Георг добросовестно напрягся и попытался ускорить возгорание известной искры. Результат, как я и ожидала, получился совершенно противоположным: искра погасла.
Мозг Георга лихорадочно искал пути к возбуждению, страшась все больше и больше, что этих путей не найдет. Я, со своей стороны, тоже не теряла времени.

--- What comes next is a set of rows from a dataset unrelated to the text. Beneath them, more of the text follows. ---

theorem chainFinished_unended {c : ChainRecord} {a : Axis} (h : axisGet c.steps a ≠ .ended) (r : SecondRecord) :
    (axisGet (chainFinished c r).axes a).value = none ∧ (chainFinished c r).flags.arith = true := by
  have hopen : chainsEnded c = false := by
    rw [← Bool.not_eq_true, chainsEnded, allAxes_iff]
    intro hall
    exact h (by simpa using hall a)
  refine ⟨?_, ?_⟩
  · rw [chainFinished_axis, if_neg h]
  · change (r.flags.arith || !chainsEnded c) = true
    rw [hopen]
    exact Bool.or_true _

/-! ## The record of an OPEN second at a restart -/

@[simp] theorem takeMinuteKey_seconds (k : Minute) (s : State) : (takeMinuteKey k s).rs.seconds = s.rs.seconds := by
  unfold takeMinuteKey
  split
  · rfl
  · split
    · rfl
    · rw [testHead, testHeads_seconds, startMinuteRs]
      split <;> rfl

theorem mem_applyPendingF {ep : Epoch} {q : Second} {rs : RS} {r : SecondRecord} (h : r ∈ (applyPendingF ep q rs).seconds) :
    ∃ u ∈ rs.seconds, ∃ o, r = { u with ownF := o } := by
  unfold applyPendingF at h
  split at h
  · exact ⟨r, h, r.ownF, rfl⟩
  · split at h
    · obtain ⟨u, hu, rfl⟩ := List.mem_map.mp h
      refine ⟨u, hu, ?_⟩
      split
      · exact ⟨_, rfl⟩
      · exact ⟨u.ownF, rfl⟩
    · split at h
      · exact ⟨r, h, r.ownF, rfl⟩
      · exact ⟨r, h, r.ownF, rfl⟩

theorem displaceOld_empty {s : State} (q : Sequence) (h : s.mdm.list = []) : (displaceOld q s).rs = s.rs := by
  unfold displaceOld
  rw [h]
  rfl

/-- With no entry pending an entering record moves the ring and its own F alone (R178). -/
theorem enterRecord_seconds {r : SecondRecord} {s : State} (h : s.mdm.list = []) : (enterRecord r s).rs.seconds
    = (applyPendingF r.epoch r.second { s.rs with seconds := pushRecord r s.rs.seconds }).seconds := by
  unfold enterRecord
  dsimp only
  rw [takeMinuteKey_seconds, displaceOld_empty]
  · rfl
  · exact h

theorem mem_pushRecord {r u : SecondRecord} {xs : List SecondRecord} (h : u ∈ pushRecord r xs) : u ∈ xs ∨ u = r := by
  unfold pushRecord at h
  rcases List.mem_append.mp h with h | h
  · split at h
    · exact .inl (List.mem_of_mem_drop h)
    · exact .inl h
  · exact .inr (List.mem_singleton.mp h)

theorem applyPendingF_holds (ep : Epoch) (q : Second) {rs : RS} {u : SecondRecord} (h : u ∈ rs.seconds) :
    ∃ o, { u with ownF := o } ∈ (applyPendingF ep q rs).seconds := by
  unfold applyPendingF
  split
  · exact ⟨u.ownF, h⟩
  · split
    next f _ _ =>
      have hmem := List.mem_map_of_mem (f := fun r : SecondRecord =>
        if r.epoch = f.epoch ∧ r.second = f.second then { r with ownF := some f.value } else r) h
      split at hmem
      · exact ⟨_, hmem⟩
      · exact ⟨u.ownF, hmem⟩
    · split <;> exact ⟨u.ownF, h⟩

/-- What the ring holds after the OPEN second of a restart is closed (R148). -/
theorem mem_closeAtRestart {s : State} {r : SecondRecord} (hempty : s.mdm.list = []) (h : r ∈ (closeAtRestart s).rs.seconds) :
    ∃ u o, r = { u with ownF := o } ∧ (u ∈ s.rs.seconds ∨ s.re.isOpen = true ∧ u = restartRecord s) := by
  unfold closeAtRestart at h
  split at h
  next hopen =>
    rw [enterRecord_seconds hempty] at h
    obtain ⟨u, hu, o, rfl⟩ := mem_applyPendingF h
    exact ⟨u, o, rfl, (mem_pushRecord hu).imp_right fun h => ⟨hopen, h⟩⟩
  next => exact ⟨r, r.ownF, rfl, .inl h⟩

– Ну же? – требовательно торопила я его.
И, чтоб уж наверняка пресечь всякую сексуальность этой сладостной сцены в предбаннике, усиленно демонстрировала раздражение, размахивая рукой. В которой как бы ненароком оказалось зажато мое платье, причем так, чтоб красные пятна были хорошо видны Георгу.
О, страх – лучшее лекарство от похоти! Мое окровавленное платье, страх просто оказаться несостоятельным плюс застарелый детский ужас… И Георг понял, что проиграл.
– Что это, святой отец? – спросил он, указывая в мраморный угол за моей спиной.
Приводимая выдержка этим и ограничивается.